AGENTS.md, Skills & Tool Calls
Three different ways to give an agent knowledge and power — always-on instructions, on-demand model-loaded skills, and runtime tool calls. What each one is, how they compose, and when to reach for each.
What you'll learn
- AGENTS.md = always-on INSTRUCTIONS — a vendor-neutral Markdown file loaded every session
- A Skill = on-demand KNOWLEDGE the model loads itself when a task matches its description
- Progressive disclosure: only a skill's name + description sits in context until it triggers
- A tool call = a runtime ACTION the model requests and your code (or an MCP server) executes
- How the three layers compose, and which one to reach for when
Before you start
You already know how an agent calls a tool — it emits a function name plus JSON arguments and your code runs it. This lesson is the layer above tools. It answers a question the tools lesson doesn’t: when you have a whole project’s worth of conventions, procedures, and actions, where does each piece live, and what does it cost you in context?
The answer is three distinct mechanisms that are easy to conflate because two of them are “just Markdown.” Here is the one-line mental model to carry through the whole lesson:
1. AGENTS.md — always-on instructions
The official site (agents.md) calls it “a README for agents: a dedicated,
predictable place to provide the context and instructions to help AI coding
agents work on your project.” It is a plain Markdown file at the root of the
repository, and it complements your README.md rather than replacing it —
the human README is for humans; AGENTS.md holds the agent-facing detail
(build steps, tests, conventions) that would clutter it.
Two properties define it:
- It is vendor-neutral. The site frames it as “a simple, open format” and
says: “Rather than introducing another proprietary file, we chose a name and
format that could work for anyone.” It was introduced by OpenAI (it’s the
format Codex reads — the Codex docs say plainly, “Codex reads
AGENTS.mdfiles before doing any work”), but it is now read by 20-plus agents — Cursor, Gemini CLI, GitHub Copilot, Jules, Devin, goose, Windsurf and more — across 60,000+ open-source projects. In December 2025 it became a founding project of the Linux Foundation’s Agentic AI Foundation, which is about as concrete as “vendor-neutral” gets. - There are no required fields. “AGENTS.md is just standard Markdown. Use any headings you like.” Common sections are project overview, build/test commands, code style, and testing instructions — but nothing is mandatory.
The proprietary cousins are the same idea under a different filename: Claude
Code’s CLAUDE.md, Cursor’s rules (.cursor/rules), Windsurf’s
.windsurfrules. They all do the job of persistent project instructions
loaded every session. (Claude Code’s docs even note it reads CLAUDE.md,
not AGENTS.md, and recommend bridging the two with an @AGENTS.md import
or a symlink so both tools read one source of truth — vivid proof that these
are the “same idea, different filename.”)
2. Skills — on-demand knowledge the model loads itself
A Skill is a folder containing a SKILL.md file that “packages
instructions, metadata, and optional resources (scripts, templates) that
[the agent] uses automatically when relevant.” Where AGENTS.md is always-on,
a skill is conditionally activated. Two things make a skill a skill:
Required YAML frontmatter — exactly two fields. Every SKILL.md begins
with name and description:
---
name: pdf-form-filler
description: Fill out PDF forms by mapping field names to values and flattening the result. Use when the user asks to complete, fill in, or populate a PDF form.
---
The constraints (from the official docs): name is at most 64 characters,
lowercase letters / numbers / hyphens only; description is non-empty and at
most 1024 characters. The single most important authoring rule is that the
description must say both what the skill does and when to use it — because
the description is the only thing the model sees at first, and it’s what the
model matches the task against to decide whether to trigger the skill.
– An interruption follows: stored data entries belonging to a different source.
-- ==== Sys2Proof/Machine/Flags.lean ====
section
/-! DEFINITION. Flags and arithmetic traps (R109 to R112), and the conditions of the compare instructions (R416, R476). -/

set_option Elab.async false

namespace Sys2Proof.Machine

/-- Flag bits of R109. -/
def flOV : Nat := 1
/-- Underflow. -/
def flUF : Nat := 2
/-- Invalid. -/
def flIV : Nat := 4
/-- Division by zero. -/
def flDZ : Nat := 8
/-- Cancellation. -/
def flCX : Nat := 16
/-- Non-uniform operand of VTOQ. -/
def flNU : Nat := 32
/-- Scope mismatch. -/
def flSC : Nat := 64
/-- Exposed interval. -/
def flEX : Nat := 128

/-- The union of flag sets. -/
def flUnion (l : List Nat) : Nat := l.foldl Nat.lor 0

/-- R47, R111: ends an arithmetic instruction whose lanes raised flags: an enabled one in a lane that is not a helper
traps with 0x0C before any other effect, all flags being set; otherwise the flags are set and the results written. -/
def arith (rs : List (Nat × Nat)) (write : State → State) (s : State) : Res :=
  let rs := rs.filter fun e => !isHelper s e.1
  let fl := flUnion (rs.map fun e => e.2)
  let en := (curBlk s).trapen.toNat % 32
  let t := setFlags s.iss.bid (BitVec.ofNat 32 fl) s
  match rs.find? fun e => Nat.land e.2 en != 0 with
  | some e => .trap t 0x0C (fl + 256 * e.1)
  | none => .next (write t)

/-- The conditions of ICMP and QCMP: signed and unsigned comparisons. -/
def cmpCond {n : Nat} (c : Nat) (x y : BitVec n) : Bool :=
  match c with
  | 0 => x == y
  | 1 => x != y
  | 2 => x.slt y
  | 3 => x.sle y
  | 4 => y.slt x
  | 5 => y.sle x
  | 6 => x.ult y
  | _ => y.ule x

end Sys2Proof.Machine
end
Skills are model-invoked. This is the crux of the distinction from
AGENTS.md. The model itself decides to load a skill. If it judges a skill
relevant to the current task, it reads the full SKILL.md into context. There
is no human flipping a switch and no “always on” — it’s a runtime decision
driven by the description. (Some products also let you trigger a skill by
name, but automatic, description-based triggering is the defining behaviour.)
The mechanism that makes this cheap is progressive disclosure — three levels of loading:
This is why “won’t installing 30 skills bloat my context window?” is a misconception: 30 skills cost ~30 small descriptions until one fires. The big body and any bundled scripts only enter context on demand — and a script’s source never enters context at all, only its output.
Skills work across Claude Code (~/.claude/skills/ for personal,
.claude/skills/ for project), the Claude API, and claude.ai; Anthropic ships
prebuilt ones (pptx, xlsx, docx, pdf) and open-sources more. The
SKILL.md folder convention is starting to spread beyond Anthropic — OpenAI’s
Codex documents an Agent Skills concept too — so treat it as an
Anthropic-originated pattern that is becoming a shared one, while hedging the
exact cross-vendor details.
3. Tool calls — runtime actions
The bottom layer is the one the tools lesson covers in depth, so we’ll be brief and only nail the distinction. A tool call (function calling) is when the model, mid-generation, decides it needs a capability and emits a structured request — a tool name plus JSON arguments. Crucially, the model does not run the function. As OpenAI’s docs put it, a tool call is “a special kind of response we can get from the model if it… determines that… it needs to call one of the tools we made available to it.” Your application code (or, for a server-side tool, the provider’s infrastructure) executes it and feeds the result back; then the model continues. A tool is declared with a name, a description of when to use it, and a JSON-Schema for its arguments.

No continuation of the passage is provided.